Dataset entries:
::::::::
/-- Without `ld_we`, or with a coordinate outside the grid, the load port does nothing. -/
theorem loadEdge_of_ignored (h : s.pins.ldWe = false ∨ ¬Coord.valid s.par ⟨s.pins.ldRow, s.pins.ldCol⟩) :
    s.loadEdge = s := by
  rcases loadEdge_cases s with hsame | ⟨hwe, hv, -⟩
  · exact hsame
  · simp [hwe, hv] at h

/-! ### The obligations -/

/-- Settles O48: in IDLE the grid is that of a load-port write or the one before, and elsewhere its wires are not read. -/
theorem loadPortWritesInIdleOnly : Obligations.LoadPortWritesInIdleOnly := by
  refine ⟨fun s hwf hrst hr hb hwe => ?written, fun s hrst hr hb hignored => ?ignored, fun s p l w r c b hr hl => ?elsewhere⟩
  case written =>
    have hstep := step_of_idle hrst hr
    rw [idleEdge_ready hb] at hstep
    refine ⟨_, hstep, loadEdge_wf hwf, fun a ha => ?_⟩
    have hload : s.loadEdge = s.loadCell ⟨s.pins.ldRow, s.pins.ldCol⟩ s.pins.ldData := if_pos hwe
    rw [← readCell_loadCell hwf ha, ← hload]
    have hpar : s.loadEdge.par = s.par := by rw [loadEdge_eq]
    show Memory.read s.par.blank s.loadEdge.grid (a.key s.par) = s.loadEdge.readCell a
    rw [State.readCell, hpar]
  case ignored =>
    refine ⟨_, step_of_idle hrst hr, ?_⟩
    rw [idleEdge_ready hb, loadEdge_of_ignored hignored]
    rfl
  case elsewhere =>
    exact step_of_sameWires hl { sameWires_of_scheduled hl with load := fun hidle => absurd hidle hr }

/-- Settles O49: an edge in IDLE writes `run` and the grid alone, and from the pc and the direction of the reset the advance
wraps to (0, 0); elsewhere the wire is not read. -/
theorem startBeginsTheRun : Obligations.StartBeginsTheRun := by
  refine ⟨fun s hinv hrst hr hb => ?idle, fun s p l g hr hl => ?elsewhere⟩
  case idle =>
    obtain ⟨-, hpc, hdir, -⟩ := hinv.idle hr
    have hstep := step_of_idle hrst hr
    rw [idleEdge_ready hb] at hstep
    refine ⟨_, hstep, rfl, by rw [← hr]; rfl, ?_⟩
    show advance s.par s.dir s.pc = ⟨0, 0⟩
    rw [hdir, hpc, advance_right_of_last]
  case elsewhere =>
    exact step_of_sameWires hl { sameWires_of_scheduled hl with start := fun hidle => absurd hidle hr }

/-- Settles O46: the reset state, element by element. -/
theorem resetValues : Obligations.ResetValues :=
  ⟨⟨rfl, rfl, rfl, rfl, rfl⟩, fun _ => rfl, rfl, rfl, fun _ => rfl, rfl, rfl, rfl, rfl, rfl, rfl⟩

/-- Settles O47: an edge with `rst` answers the reset state of the same parameters and host, in which no request is driven;
while `rst_busy` is 1 an edge in IDLE counts it down. -/
theorem resetFromAnyState : Obligations.ResetFromAnyState := by
  refine ⟨fun s hrst => ?reset, fun s hrst hr hbusy => ?busy⟩
  case reset =>
    obtain ⟨hin, hout⟩ := wires_of_none (s := (State.resetWith s.par s.env).afterEdge) (request_of_not_running nofun)
    exact ⟨_, step_of_edge (edge_of_rst hrst), rfl, rfl, rfl, rfl, rfl, rfl, fun _ => rfl, rfl, hin, hout, rfl, rfl⟩
  case busy =>
    have hstep := step_of_idle hrst hr
    rw [idleEdge_busy (by simpa [State.rstBusy] using hbusy)] at hstep
    exact ⟨_, hstep, rfl⟩

end Sys2Proof.Machine
end

section
/-! PROOFS. The lines of a program text (70_reset_and_hazards.md R264): splitting at LF undoes joining by LF. -/

namespace Sys2Proof.Machine

variable {b : Byte} {l t : List Byte} {ls : List (List Byte)}

theorem splitLines_lineFeed (t : List Byte) : splitLines (lineFeed :: t) = [] :: splitLines t := if_pos rfl

theorem splitLines_cons (hb : b ≠ lineFeed) (h : splitLines t = l :: ls) : splitLines (b :: t) = (b :: l) :: ls := by
  rw [splitLines, if_neg hb, h]

/-- A text is its lines joined by LF, and they hold no LF. -/
theorem splitLines_spec : ∀ t, splitLines t ≠ [] ∧ (∀ l ∈ splitLines t, lineFeed ∉ l) ∧
    t = List.intercalate [lineFeed] (splitLines t)
  | [] => ⟨by simp [splitLines], by simp [splitLines], rfl⟩
  | b :: t => by
    obtain ⟨hne, hlf, hjoin⟩ := splitLines_spec t
    obtain ⟨l, ls, hsplit⟩ := List.exists_cons_of_ne_nil hne
    by_cases hb : b = lineFeed
    · subst hb
      rw [splitLines_lineFeed]
      refine ⟨List.cons_ne_nil _ _, List.forall_mem_cons.2 ⟨List.not_mem_nil, hlf⟩, ?_⟩
      rw [hsplit, List.intercalate_cons_cons, ← hsplit, ← hjoin]
      rfl
    · rw [splitLines_cons hb hsplit]
      rw [hsplit] at hlf hjoin
      obtain ⟨hl, hls⟩ := List.forall_mem_cons.1 hlf
      refine ⟨List.cons_ne_nil _ _, List.forall_mem_cons.2 ⟨List.not_mem_cons_of_ne_of_not_mem (Ne.symm hb) hl, hls⟩, ?_⟩
      cases ls with
      | nil => rw [hjoin, List.intercalate_singleton, List.intercalate_singleton]
      | cons l' ls => rw [hjoin, List.intercalate_cons_cons, List.intercalate_cons_cons]; rfl

/-- A line without LF is one line. -/
theorem splitLines_line : ∀ {l : List Byte}, lineFeed ∉ l → splitLines l = [l]
  | [], _ => rfl
  | _ :: _, h => splitLines_cons (Ne.symm (List.ne_of_not_mem_cons h)) (splitLines_line (List.not_mem_of_not_mem_cons h))

/-- A line without LF, ended by one, is the first line. -/
theorem splitLines_line_append (t : List Byte) : ∀ {l : List Byte}, lineFeed ∉ l →
    splitLines (l ++ lineFeed :: t) = l :: splitLines t
  | [], _ => splitLines_lineFeed t
  | _ :: _, h =>
    splitLines_cons (Ne.symm (List.ne_of_not_mem_cons h)) (splitLines_line_append t (List.not_mem_of_not_mem_cons h))

theorem splitLines_intercalate : ∀ {ls : List (List Byte)}, ls ≠ [] → (∀ l ∈ ls, lineFeed ∉ l) →
    splitLines (List.intercalate [lineFeed] ls) = ls
  | [], h, _ => absurd rfl h
  | [l], _, hlf => by rw [List.intercalate_singleton, splitLines_line (hlf l List.mem_cons_self)]
  | l :: l' :: ls, _, hlf => by
    obtain ⟨hl, hls⟩ := List.forall_mem_cons.1 hlf
    rw [List.intercalate_cons_cons, List.append_assoc, List.singleton_append, splitLines_line_append _ hl,
      splitLines_intercalate (List.cons_ne_nil l' ls) hls]

theorem stripCr_append (l : List Byte) : stripCr (l ++ [carriageReturn]) = l := by simp [stripCr]

theorem stripCr_of_no_cr (h : ∀ k, l ≠ k ++ [carriageReturn]) : stripCr l = l :=
  if_neg fun hlast => h _ (List.dropLast_append_getLast? _ hlast).symm

end Sys2Proof.Machine
end

section
/-! PROOFS. The loader's writes (70_reset_and_hazards.md R264): each cell of the grid holds the byte of the text at its row
and column, if there is one. -/

namespace Sys2Proof.Machine

variable {p : Params} {m : Memory} {c : Coord}

/-! ### Several writes of the grid -/

/-- The grid after several writes, the first one first. -/
def Memory.writeAll (p : Params) (m : Memory) (ws : List (Coord × Byte)) : Memory :=
  ws.foldl (fun m w => Memory.write p.blank m (w.1.key p) w.2) m

theorem Memory.writeAll_append (p : Params) (m : Memory) (ws ws' : List (Coord × Byte)) :
    writeAll p m (ws ++ ws') = writeAll p (writeAll p m ws) ws' := List.foldl_append

theorem Memory.writeAll_wf : ∀ {ws : List (Coord × Byte)} {m : Memory}, (∀ w ∈ ws, w.1.valid p) → wf p m →
    wf p (writeAll p m ws)
  | [], _, _, hm => hm
  | w :: ws, _, hv, hm => by
    obtain ⟨hw, hws⟩ := List.forall_mem_cons.1 hv
    exact writeAll_wf (ws := ws) hws (write_wf w.2 (Coord.key_lt hw) hm)

/-! ### Where the loader writes -/

theorem lineCells_valid {row : Nat} (hrow : row < p.height) : ∀ {l : List Byte} {j : Nat}, j + l.length ≤ p.width →
    ∀ w ∈ lineCells row j l, w.1.valid p
  | [], _, _ => List.forall_mem_nil _
  | b :: l, j, hj => by
    rw [List.length_cons] at hj
    exact List.forall_mem_cons.2 ⟨⟨hrow, by simp only; omega⟩, lineCells_valid hrow (by omega)⟩

theorem rowsCells_valid : ∀ {ls : List (List Byte)} {i : Nat}, i + ls.length ≤ p.height → (∀ l ∈ ls, l.length ≤ p.width) →
    ∀ w ∈ rowsCells i ls, w.1.valid p
  | [], _, _, _ => List.forall_mem_nil _
  | l :: ls, i, hi, hl => by
    rw [List.length_cons] at hi
    obtain ⟨hl, hls⟩ := List.forall_mem_cons.1 hl
    exact List.forall_mem_append.2 ⟨lineCells_valid (by omega) (by omega), rowsCells_valid (by omega) hls⟩

/-! ### What the cells hold then -/

/-- After a line is written from column j on, a cell holds the line's byte there, if there is one. -/
theorem read_writeAll_lineCells {row : Nat} (hrow : row < p.height) (hc : c.valid p) : ∀ {l : List Byte} {j : Nat}
    {m : Memory}, j + l.length ≤ p.width → Memory.wf p m →
    Memory.read p.blank (Memory.writeAll p m (lineCells row j l)) (c.key p) =
      (if c.row = row ∧ j ≤ c.col then l[c.col - j]? else none).getD (Memory.read p.blank m (c.key p))
  | [], j, m, _, _ => by simp [lineCells, Memory.writeAll]
  | b :: l, j, m, hj, hm => by
    rw [List.length_cons] at hj
    have hcell : Coord.valid p ⟨row, j⟩ := ⟨hrow, by simp only; omega⟩
    have hrest := read_writeAll_lineCells hrow hc (l := l) (j := j + 1) (by omega)
      (Memory.write_wf b (Coord.key_lt hcell) hm)
    refine hrest.trans ?_
    by_cases hat : c = ⟨row, j⟩
    · subst hat
      rw [if_neg (by simp), Memory.read_write_same b hm.1]
      simp
    · rw [Memory.read_write_other b fun hkey => hat (Coord.key_inj hc hcell hkey)]
      congr 1
      by_cases hin : c.row = row ∧ j + 1 ≤ c.col
      · rw [if_pos hin, if_pos ⟨hin.1, by omega⟩, show c.col - j = c.col - (j + 1) + 1 by omega, List.getElem?_cons_succ]
      · rw [if_neg hin, if_neg fun h => hin ⟨h.1, Nat.lt_of_le_of_ne h.2 fun hcol => hat ?_⟩]
        rw [hcol, ← h.1]

/-- After lines are written from row i on, a cell holds the byte of its line at its column, if there is one. -/
theorem read_writeAll_rowsCells (hc : c.valid p) : ∀ {ls : List (List Byte)} {i : Nat} {m : Memory},
    i + ls.length ≤ p.height → (∀ l ∈ ls, l.length ≤ p.width) → Memory.wf p m →
    Memory.read p.blank (Memory.writeAll p m (rowsCells i ls)) (c.key p) =
      (if i ≤ c.row then ls[c.row - i]?.bind (·[c.col]?) else none).getD (Memory.read p.blank m (c.key p))
  | [], i, m, _, _, _ => by simp [rowsCells, Memory.writeAll]
  | l :: ls, i, m, hi, hl, hm => by
    rw [List.length_cons] at hi
    obtain ⟨hl, hls⟩ := List.forall_mem_cons.1 hl
    have hrow : i < p.height := by omega
    have hline := lineCells_valid hrow (l := l) (j := 0) (by omega)
    rw [rowsCells, Memory.writeAll_append, read_writeAll_rowsCells hc (by omega) hls (Memory.writeAll_wf hline hm),
      read_writeAll_lineCells hrow hc (by omega) hm]
    rcases Nat.lt_trichotomy c.row i with hlt | heq | hgt
    · rw [if_neg (by omega), if_neg (by omega), if_neg (by omega)]
      rfl
    · rw [if_neg (by omega), if_pos ⟨heq, Nat.zero_le _⟩, if_pos (by omega), heq, Nat.sub_self, Nat.sub_zero]
      rfl
    · rw [if_pos (by omega), if_neg (by omega), if_pos (by omega), show c.row - i = c.row - (i + 1) + 1 by omega,
        List.getElem?_cons_succ]
      rfl

/-! ### The text -/

theorem textLines_length_le (p : Params) (text : List Byte) : 0 + (textLines p text).length ≤ p.height := by
  rw [textLines, Nat.zero_add]
  exact List.length_take_le _ _

theorem textLines_width_le (p : Params) (text : List Byte) : ∀ l ∈ textLines p text, l.length ≤ p.width := by
  intro l hl
  obtain ⟨l', -, rfl⟩ := List.mem_map.1 (List.mem_of_mem_take hl)
  exact List.length_take_le _ _

theorem loaderWrites_valid (p : Params) (text : List Byte) : ∀ w ∈ loaderWrites p text, w.1.valid p :=
  rowsCells_valid (textLines_length_le p text) (textLines_width_le p text)

/-- In the loaded grid a cell holds the byte of its line, without the CR at its end, and BLANK where there is none. -/
theorem read_loaded (hc : c.valid p) (text : List Byte) :
    Memory.read p.blank (Memory.writeAll p [] (loaderWrites p text)) (c.key p) =
      ((splitLines text)[c.row]?.bind fun l => (stripCr l)[c.col]?).getD p.blank := by
  rw [loaderWrites, read_writeAll_rowsCells hc (textLines_length_le p text) (textLines_width_le p text) (Memory.wf_nil p),
    if_pos (Nat.zero_le _), Nat.sub_zero, textLines, List.getElem?_take_of_lt hc.1, List.getElem?_map, Option.bind_map]
  simp only [Function.comp_def, List.getElem?_take_of_lt hc.2]
  rfl

end Sys2Proof.Machine
end

section
/-! PROOFS. The boot order (70_reset_and_hazards.md R265): wait out `rst_busy`, load, start. -/

namespace Sys2Proof.Machine

variable {s : State} {n : Nat} {rest : List Pins} {c : Coord} {b : Byte}

/-- The host's schedule replaced. -/
def State.withEdges (s : State) (l : List Pins) : State := s.withEnv { s.env with edges := l }

/-! ### One edge of each kind -/

theorem step_waits (hr : s.run = .idle) (hb : s.busy ≠ 0) (hl : s.env.edges = Pins.quiet :: rest) :
    step s = .next ({ s with busy := s.busy - 1 }.withEdges rest) := by
  have hp : s.pins = Pins.quiet := pins_of_scheduled hl
  rw [step_of_idle (by rw [hp]; rfl) hr, idleEdge_busy hb]
  simp [State.withEdges, Env.afterEdge, hl]

theorem step_loads (hr : s.run = .idle) (hb : s.busy = 0) (hc : c.valid s.par) (hl : s.env.edges = Pins.load c b :: rest) :
    step s = .next ((s.writeCell c b).withEdges rest) := by
  have hp : s.pins = Pins.load c b := pins_of_scheduled hl
  have hload : s.loadEdge = s.writeCell c b := by
    rw [State.loadEdge, hp]
    exact (if_pos rfl).trans (if_pos hc)
  rw [step_of_idle (by rw [hp]; rfl) hr, idleEdge_ready hb, hload, hp]
  simp [Pins.load, Pins.quiet, State.withEdges, State.withEnv, Env.afterEdge, hl, State.writeCell]

theorem step_starts (hr : s.run = .idle) (hb : s.busy = 0) (hl : s.env.edges = Pins.starting :: rest) :
    step s = .next ((s.withRun .run).withEdges rest) := by
  have hp : s.pins = Pins.starting := pins_of_scheduled hl
  have hload : s.loadEdge = s := loadEdge_of_ignored (.inl (by rw [hp]; rfl))
  rw [step_of_idle (by rw [hp]; rfl) hr, idleEdge_ready hb, hload, hp]
  simp [Pins.starting, State.withEdges, State.withEnv, State.withRun, Env.afterEdge, hl]

/-! ### The edges of each part of the boot order -/

theorem run_waits : ∀ {m : Nat} {s : State}, s.run = .idle → s.busy = m →
    s.env.edges = List.replicate m Pins.quiet ++ rest →
    Sys2Proof.core.run (m + n) s = Sys2Proof.core.run n ({ s with busy := 0 }.withEdges rest)
  | 0, s, _, hb, hl => by
    have hsame : { s with busy := 0 }.withEdges rest = s := by
      rw [← hb, show rest = s.env.edges from hl.symm]
      rfl
    rw [hsame, Nat.zero_add]
  | m + 1, s, hr, hb, hl => by
    rw [Nat.add_right_comm, core_run_next (step_waits hr (by omega) hl)]
    exact run_waits (m := m) hr (show s.busy - 1 = m by omega) rfl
::::::::
Exercise directions:
Could you tally the lines in these records that contain the word "symm" and give only the result?

Exercise answer:
5